What is the GIAC Certified Intrusion Analyst (GCIA) certification?
The GIAC Certified Intrusion Analyst (GCIA) certification is a vendor-neutral credential designed to validate the practitioner's knowledge and skills in intrusion detection and analysis. With the GIAC GCIA certification, you will be able to configure and monitor intrusion detection systems, read, interpret, and analyze network traffic and log files, and understand what's happening on the network.
In order to achieve the GIAC GCIA certification, you will be required to pass a proctored exam covering various exam objectives, such as network traffic analysis, signature creation, log analysis, and incident handling. There are 106 multiple-choice questions in the GIAC GCIA exam. It takes four hours to complete the GCIA certification exam. In order to pass the GCIA exam, you need a score of at least 67%.
Here are the areas covered in the GCIA exam:
- Fundamentals of traffic analysis and application protocols
- Open-source IDS: Snort and Zeek
- Network traffic forensics and monitoring
Who can take the GCIA certification?
- Practitioners responsible for intrusion detection
- System analysts
- Security analysts
- Network engineers
- Network Administrators
- Hands-on security managers
You will learn the following skills
- Analyzing your site's traffic to avoid becoming another headline
- How to identify zero-day threats that no network monitoring tool has identified
- Network monitoring: how to place, customize, and tune it
- How to triage network alerts, especially during an incident
- Identifying what happened, when it happened, and who did it by reconstructing events
- Hands-on experience with network forensics, detection, and analysis
- TCP/IP and common application protocols to gain insight into your network traffic, enabling you to distinguish normal from abnormal traffic
- Monitoring signature-based networks: advantages and disadvantages
- Monitoring behavioral networks for enterprise-wide automated correlation and how to use them effectively
- Performing effective threat modeling for network activities
- Translating threat modeling into zero-day threat detection capabilities
- Analyzing flow data in traditional, hybrid, and cloud networks to enhance detection
You will be able to
- Configure and run Snort and Suricata
- Create and write effective and efficient Snort, Suricata, and FirePOWER rules.
- Configure and run open-source Zeek to provide a hybrid traffic analysis framework.
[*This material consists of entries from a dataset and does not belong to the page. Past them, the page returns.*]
/-- sysTsc, sysEst, sysEcall, sysCouple, sysDecouple. tsc reads TSC; est writes EST and sends it to the headworks, which answers later; ecall takes the trap of cause
33 after its bundle, with its number as detail, EPC.pc the next bundle and EPC.w and CAUSE.late 0; couple and decouple are illegal with
b ≠ 0, else a privilege fault in user mode; they answer at once where R128 says so and otherwise wait for the partner (R86, R126-R128). -/
def Obligations.SystemOperations : Prop :=
  (∀ g x s v t, Fires (.sysTsc g x) g x s v t → Room t 19 12 [0] →
    GoesTo (.sysTsc g x) s (deliver t 19 12 0 2 (wordVec (tscOf (withTile s t))) none)) ∧
  (∀ g x s v t, Fires (.sysEst g x) g x s v t → Room t 19 13 [0] → ∃ t', GoesTo (.sysEst g x) s t' ∧
    t'.csr.est = (t.csr.est &&& ~~~0xFFFFFFFFFF) ||| (vecWord v &&& 0xFFFFFFFFFF) ∧
    t'.lnk = t.lnk ++ [{ code := 113, arg := wordVec t'.csr.est, serial := t.serial }] ∧ t'.serial = t.serial + 1 ∧
    (portOf (sockOf t' 19) 0).fifo = (portOf (sockOf t 19) 0).fifo ++ [{ due := .waits t.serial, val := 0, narrowed := none }] ∧
    { t' with csr := { t'.csr with est := t.csr.est }, lnk := t.lnk, serial := t.serial, socks := t.socks } = t) ∧
  (∀ g x s v t, Fires (.sysEcall g x) g x s v t → exec (.sysEcall g x) s =
    .next (takeException (mkFault 33 19 14 1 (fld v 0 16)) (s.cur.pc.toNat + 1) false false (withTile s t))) ∧
  (∀ (couple : Bool) i g x s v t, i = (if couple then .sysCouple g x else .sysDecouple g x) → Fires i g x s v t →
    let code := if couple then 15 else 16
    let now := if couple then (if s.dev.variantH then some 1 else if partnerInNode (withTile s t) then none else some 2)
      else if bit t.csr.status 7 then none else some 0
    (v ≠ 0 → Faults i s (mkFault 1 19 code 1 0)) ∧
    (v = 0 → isSystem t = false → Faults i s (mkFault 2 19 code 1 0)) ∧
    (isSystem t = true → v = 0 → Room t 19 code [0] →
      (∀ r, now = some r → GoesTo i s (deliver t 19 code 0 2 (toVec r) none)) ∧
      (now = none → ∃ t', GoesTo i s t' ∧ t'.lnk = t.lnk ++ [{ code := code + 100, arg := 0, serial := t.serial }] ∧
        (portOf (sockOf t' 19) 0).fifo = (portOf (sockOf t 19) 0).fifo ++ [{ due := .waits t.serial, val := 0, narrowed := none }] ∧
        { t' with lnk := t.lnk, serial := t.serial, socks := t.socks } = t)))

/-- Encodings that the spec works out word for word (R33, R35, R37, R38, R45) decode to the instruction they stand for, and a reserved literal
form, op and destination code decode to none (R30, R49). -/
def Obligations.WorkedWords : Prop :=
  (∀ e ∈ [((0x18049201 : BitVec 32), Instr.moveToOperand { inv := false, pred := 3 } (.reg { cls := .x, idx := 4 } true) 4 1),
      (0x02401288, .vaFadd { inv := false, pred := 0 } (.port 4 0 false) true),
      (0x05FF7088, .iaAdd { inv := false, pred := 0 } (.imm (-5)) false),
      (0x7A200018, .moveToRegister { inv := false, pred := 15 } (.port 2 0 false) { cls := .x, idx := 6 }),
      (0x0040120F, .vaFcmp { inv := false, pred := 0 } (.reg { cls := .v, idx := 0 } false) false),
      (0x00801500, .moveToOperand { inv := false, pred := 0 } (.reg { cls := .j, idx := 0 } false) 10 0),
      (0x00441520, .ivCadd { inv := false, pred := 0 } (.reg { cls := .v, idx := 4 } false)),
      (0x02A20204, .moveToRegister { inv := false, pred := 0 } (.port 10 1 false) { cls := .j, idx := 1 }),
      (0x0500140D, .mxMread { inv := false, pred := 0 } (.lit 7)), (0x05001689, .gmSt { inv := false, pred := 0 } (.lit 7)),
      (0x0400B788, .netSend { inv := false, pred := 0 } (.imm 5)), (0x00461909, .lnkMbind { inv := false, pred := 0 } (.reg { cls := .v, idx := 6 } false)),
      (0x05001808, .sluSinit { inv := false, pred := 0 } (.lit 7)), (0x04007809, .sluArrive { inv := false, pred := 0 } (.imm 3)), (0, emptySlot)],
    decodeMove e.1 (some 7) = .ok e.2) ∧
  (∀ e ∈ [((0x50000000 : BitVec 32), Instr.ctlNop { xstall := 2, quiet := true, lit := .none }),
      (0x04E00489, .ctlLoop { xstall := 0, quiet := false, lit := .w32 } 2 2 9 7), (0x01000001, .ctlLend { xstall := 0, quiet := false, lit := .none } 1),
      (0x01418000, .ctlWait { xstall := 0, quiet := false, lit := .none } 3 false), (0x01C00000, .ctlStrokeend { xstall := 0, quiet := false, lit := .none })],
    decodeCtl e.1 7 = .ok e.2) ∧
  decodeCtl 0x0C000000 0 = .error .controlLit ∧ decodeCtl 0x02200000 0 = .error .controlOp ∧ decodeMove 0x000010FF none = .error .destCode

/-- Decoding and encoding agree (R29-R39, R44, R45). Every well-formed move and control operation, at every operand value, decodes from its
word; every well-formed bundle with all its slots and its literal decodes from its 256 bits; and whatever a bundle decodes to is well-formed. -/
def Obligations.EncodeDecode : Prop :=
  (∀ i g x, i.move = some (g, x) → i.wf = true → ∃ w, encode i = some w ∧
    ∀ lit, (∀ v, x = .lit v → lit = some v) → decodeMove w lit = .ok i) ∧
  (∀ i h, i.head = some h → i.wf = true → ∃ w, encode i = some w ∧
    ∀ lit, (∀ h body st t strides, i = .ctlLoop h body st t strides → lit = strides) → decodeCtl w lit = .ok i) ∧
  (∀ (b : Bundle) h (lit : Option Word), b.ctl.head = some h → b.ctl.wf = true → b.moves.length = slotCount h.lit →
    (∀ i ∈ b.moves, i.wf = true ∧ i.move.isSome = true ∧ ∀ v, i.literal = some v → lit = some v) →
    (∀ h body st t strides, b.ctl = .ctlLoop h body st t strides → strides = lit.getD 0) →
    (h.lit = .none → lit = none) → (h.lit = .w32 → ∃ v, lit = some ((v : BitVec 32).signExtend 64)) → (h.lit = .w64 → lit.isSome = true) →
    decodeBundle (encodeBundle b lit) = .ok b) ∧
  ∀ w b, decodeBundle w = .ok b → b.ctl.head.isSome = true ∧ b.ctl.wf = true ∧ ∀ i ∈ b.moves, i.wf = true ∧ i.move.isSome = true

/-- A step runs the bundle at the PC: at the focused tile's turn it is, once the ring's arrivals are applied and what a fault captured is re-armed, the
bundle that the words there decode to; its cycle ends and the turn passes on; no step fails. A control operation alone, and a move alone with
every other slot empty, is exec of it, after which the PC moves past the bundle (R42, R96, R97, R99, R105; log 1: the order of turns is the model's
choice). -/
def Obligations.StepRunsBundle : Prop :=
  (∀ s b, Turn s → Issuing (ringArrivals s).cur b →
    let s0 := ringArrivals s
    let r := issueBundle false b (if s0.cur.ctl.rearms then onCur rearm s0 else s0)
    let froze := r.2 == .frozen
    Machine.step s = .next (passTurn (endCycle r.2 false (froze && splitCycle s0.cur r.1.cur)
      (onCur (fun t => { t with ctl := { t.ctl with froze := froze } }) r.1)))) ∧
  (∀ s, ∃ t, Machine.step s = .next t) ∧
  (∀ i h k s, i.head = some h → exec i s = .next (issueBundle false { ctl := i, moves := List.replicate k emptySlot } s).1) ∧
  ∀ i g x f k s, i.move = some (g, x) → fireOf i = some f → AtRest s.cur → s.cur.ctl.quietPoint = 0 → s.cur.ctl.split = none →
    moveIllegal s i = false → (isSystem s.cur = true ∨ systemOnly i = false) →
    let r := if guardFires s.cur g then (readSrc s.cur 1 x).bind fun q => f 1 x.hold q.1 { s with cur := q.2 } else .ok s
    let after := (issueBundle false { ctl := .ctlNop { xstall := 0, quiet := false, lit := .none }, moves := i :: List.replicate k emptySlot } s).1
    (∀ u, r = .ok u → u.cur.ctl.traps = [] → exec i s = .next (onCur endMoves u) ∧
      after = onCur (fun t => goesOn (t.pc.toNat + 1) 0 { t with ctl := { t.ctl with controlOnly := false, split := none } }) (onCur endMoves u)) ∧
    ((∀ u, r ≠ .ok u) → exec i s = .next after)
- Create automated threat-hunting correlation scripts in Zeek.
- Understand TCP/IP component layers to identify normal and abnormal traffic for threat identification.
- Use traffic analysis tools to identify signs of a compromise or active threat.
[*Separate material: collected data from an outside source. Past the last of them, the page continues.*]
-- ==== Sys2Proof/Laws/State.lean ====
section
/-!
SUPPORT. Laws/State.lean: what each named update of a tile or of the machine leaves alone, one simp lemma per field and update, and what the
accessors read after it.
-/
namespace Sys2Proof.Machine

@[simp] theorem setPc_id (t : Tile) (n : Nat) : (setPc n t).id = t.id := rfl
@[simp] theorem setPc_place (t : Tile) (n : Nat) : (setPc n t).place = t.place := rfl
@[simp] theorem setPc_run (t : Tile) (n : Nat) : (setPc n t).run = t.run := rfl
@[simp] theorem setPc_code (t : Tile) (n : Nat) : (setPc n t).code = t.code := rfl
@[simp] theorem setPc_regs (t : Tile) (n : Nat) : (setPc n t).regs = t.regs := rfl
@[simp] theorem setPc_csr (t : Tile) (n : Nat) : (setPc n t).csr = t.csr := rfl
@[simp] theorem setPc_socks (t : Tile) (n : Nat) : (setPc n t).socks = t.socks := rfl
@[simp] theorem setPc_ctl (t : Tile) (n : Nat) : (setPc n t).ctl = t.ctl := rfl
@[simp] theorem setPc_streams (t : Tile) (n : Nat) : (setPc n t).streams = t.streams := rfl
@[simp] theorem setPc_mx (t : Tile) (n : Nat) : (setPc n t).mx = t.mx := rfl
@[simp] theorem setPc_qnt (t : Tile) (n : Nat) : (setPc n t).qnt = t.qnt := rfl
@[simp] theorem setPc_lw (t : Tile) (n : Nat) : (setPc n t).lw = t.lw := rfl
@[simp] theorem setPc_zero (t : Tile) (n : Nat) : (setPc n t).zero = t.zero := rfl
@[simp] theorem setPc_gm (t : Tile) (n : Nat) : (setPc n t).gm = t.gm := rfl
@[simp] theorem setPc_walk (t : Tile) (n : Nat) : (setPc n t).walk = t.walk := rfl
@[simp] theorem setPc_copies (t : Tile) (n : Nat) : (setPc n t).copies = t.copies := rfl
@[simp] theorem setPc_net (t : Tile) (n : Nat) : (setPc n t).net = t.net := rfl
@[simp] theorem setPc_sluices (t : Tile) (n : Nat) : (setPc n t).sluices = t.sluices := rfl
@[simp] theorem setPc_sems (t : Tile) (n : Nat) : (setPc n t).sems = t.sems := rfl
@[simp] theorem setPc_arrives (t : Tile) (n : Nat) : (setPc n t).arrives = t.arrives := rfl
@[simp] theorem setPc_table (t : Tile) (n : Nat) : (setPc n t).table = t.table := rfl
@[simp] theorem setPc_tt (t : Tile) (n : Nat) : (setPc n t).tt = t.tt := rfl
@[simp] theorem setPc_lnk (t : Tile) (n : Nat) : (setPc n t).lnk = t.lnk := rfl
@[simp] theorem setPc_know (t : Tile) (n : Nat) : (setPc n t).know = t.know := rfl
@[simp] theorem setPc_checked (t : Tile) (n : Nat) : (setPc n t).checked = t.checked := rfl
@[simp] theorem setPc_perf (t : Tile) (n : Nat) : (setPc n t).perf = t.perf := rfl
@[simp] theorem setPc_well (t : Tile) (n : Nat) : (setPc n t).well = t.well := rfl
@[simp] theorem setPc_wellPoison (t : Tile) (n : Nat) : (setPc n t).wellPoison = t.wellPoison := rfl
@[simp] theorem setPc_wheel (t : Tile) (n : Nat) : (setPc n t).wheel = t.wheel := rfl
@[simp] theorem setPc_serial (t : Tile) (n : Nat) : (setPc n t).serial = t.serial := rfl
@[simp] theorem setPc_prevCtx (t : Tile) (n : Nat) : (setPc n t).prevCtx = t.prevCtx := rfl

@[simp] theorem goOn_id (t : Tile) (n : Nat) : (goOn n t).id = t.id := rfl
@[simp] theorem goOn_place (t : Tile) (n : Nat) : (goOn n t).place = t.place := rfl
@[simp] theorem goOn_pc (t : Tile) (n : Nat) : (goOn n t).pc = t.pc := rfl
@[simp] theorem goOn_code (t : Tile) (n : Nat) : (goOn n t).code = t.code := rfl
@[simp] theorem goOn_regs (t : Tile) (n : Nat) : (goOn n t).regs = t.regs := rfl
@[simp] theorem goOn_csr (t : Tile) (n : Nat) : (goOn n t).csr = t.csr := rfl
@[simp] theorem goOn_socks (t : Tile) (n : Nat) : (goOn n t).socks = t.socks := rfl
@[simp] theorem goOn_ctl (t : Tile) (n : Nat) : (goOn n t).ctl = t.ctl := rfl
@[simp] theorem goOn_streams (t : Tile) (n : Nat) : (goOn n t).streams = t.streams := rfl
@[simp] theorem goOn_mx (t : Tile) (n : Nat) : (goOn n t).mx = t.mx := rfl
@[simp] theorem goOn_qnt (t : Tile) (n : Nat) : (goOn n t).qnt = t.qnt := rfl
@[simp] theorem goOn_lw (t : Tile) (n : Nat) : (goOn n t).lw = t.lw := rfl
@[simp] theorem goOn_zero (t : Tile) (n : Nat) : (goOn n t).zero = t.zero := rfl
@[simp] theorem goOn_gm (t : Tile) (n : Nat) : (goOn n t).gm = t.gm := rfl
@[simp] theorem goOn_walk (t : Tile) (n : Nat) : (goOn n t).walk = t.walk := rfl
@[simp] theorem goOn_copies (t : Tile) (n : Nat) : (goOn n t).copies = t.copies := rfl
@[simp] theorem goOn_net (t : Tile) (n : Nat) : (goOn n t).net = t.net := rfl
@[simp] theorem goOn_sluices (t : Tile) (n : Nat) : (goOn n t).sluices = t.sluices := rfl
@[simp] theorem goOn_sems (t : Tile) (n : Nat) : (goOn n t).sems = t.sems := rfl
@[simp] theorem goOn_arrives (t : Tile) (n : Nat) : (goOn n t).arrives = t.arrives := rfl
@[simp] theorem goOn_table (t : Tile) (n : Nat) : (goOn n t).table = t.table := rfl
@[simp] theorem goOn_tt (t : Tile) (n : Nat) : (goOn n t).tt = t.tt := rfl
@[simp] theorem goOn_lnk (t : Tile) (n : Nat) : (goOn n t).lnk = t.lnk := rfl
@[simp] theorem goOn_know (t : Tile) (n : Nat) : (goOn n t).know = t.know := rfl
@[simp] theorem goOn_checked (t : Tile) (n : Nat) : (goOn n t).checked = t.checked := rfl
@[simp] theorem goOn_perf (t : Tile) (n : Nat) : (goOn n t).perf = t.perf := rfl
@[simp] theorem goOn_well (t : Tile) (n : Nat) : (goOn n t).well = t.well := rfl
@[simp] theorem goOn_wellPoison (t : Tile) (n : Nat) : (goOn n t).wellPoison = t.wellPoison := rfl
@[simp] theorem goOn_wheel (t : Tile) (n : Nat) : (goOn n t).wheel = t.wheel := rfl
@[simp] theorem goOn_serial (t : Tile) (n : Nat) : (goOn n t).serial = t.serial := rfl
@[simp] theorem goOn_prevCtx (t : Tile) (n : Nat) : (goOn n t).prevCtx = t.prevCtx := rfl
- Perform network forensics to investigate traffic to identify TTPs and find active threats.
- Carve out files and other types of content from network traffic to reconstruct events.
- Create BPF filters to examine a particular traffic trait at scale selectively.
- Craft packets with Scapy.
- Use NetFlow/IPFIX tools to find network behavior anomalies and potential threats.
- Use your knowledge of network architecture and hardware to customize the placement of network monitoring sensors and sniff traffic off the wire.
GCIA certification exam syllabus
SEC503.1: Network Monitoring and Analysis: Part I
This section provides deep coverage of the TCP/IP protocol stack, preparing you to better monitor and detect threats in your cloud or traditional infrastructure. The first step is called the "Packets as a Second Language" course. In order to identify threats and identify TTPs, students are immediately immersed in low-level packet analysis to collect the packets used in zero-day attacks and other attacks. Throughout this section, students will learn the fundamentals of TCP/IP communication, the theory of bits, bytes, binary, and hexadecimal, and each field's meaning and expected behavior. The students learn to use tools such as Wireshark and Tcpdump for analyzing traffic.
Concepts of TCP/IP
- Why is it necessary to understand packet headers and data?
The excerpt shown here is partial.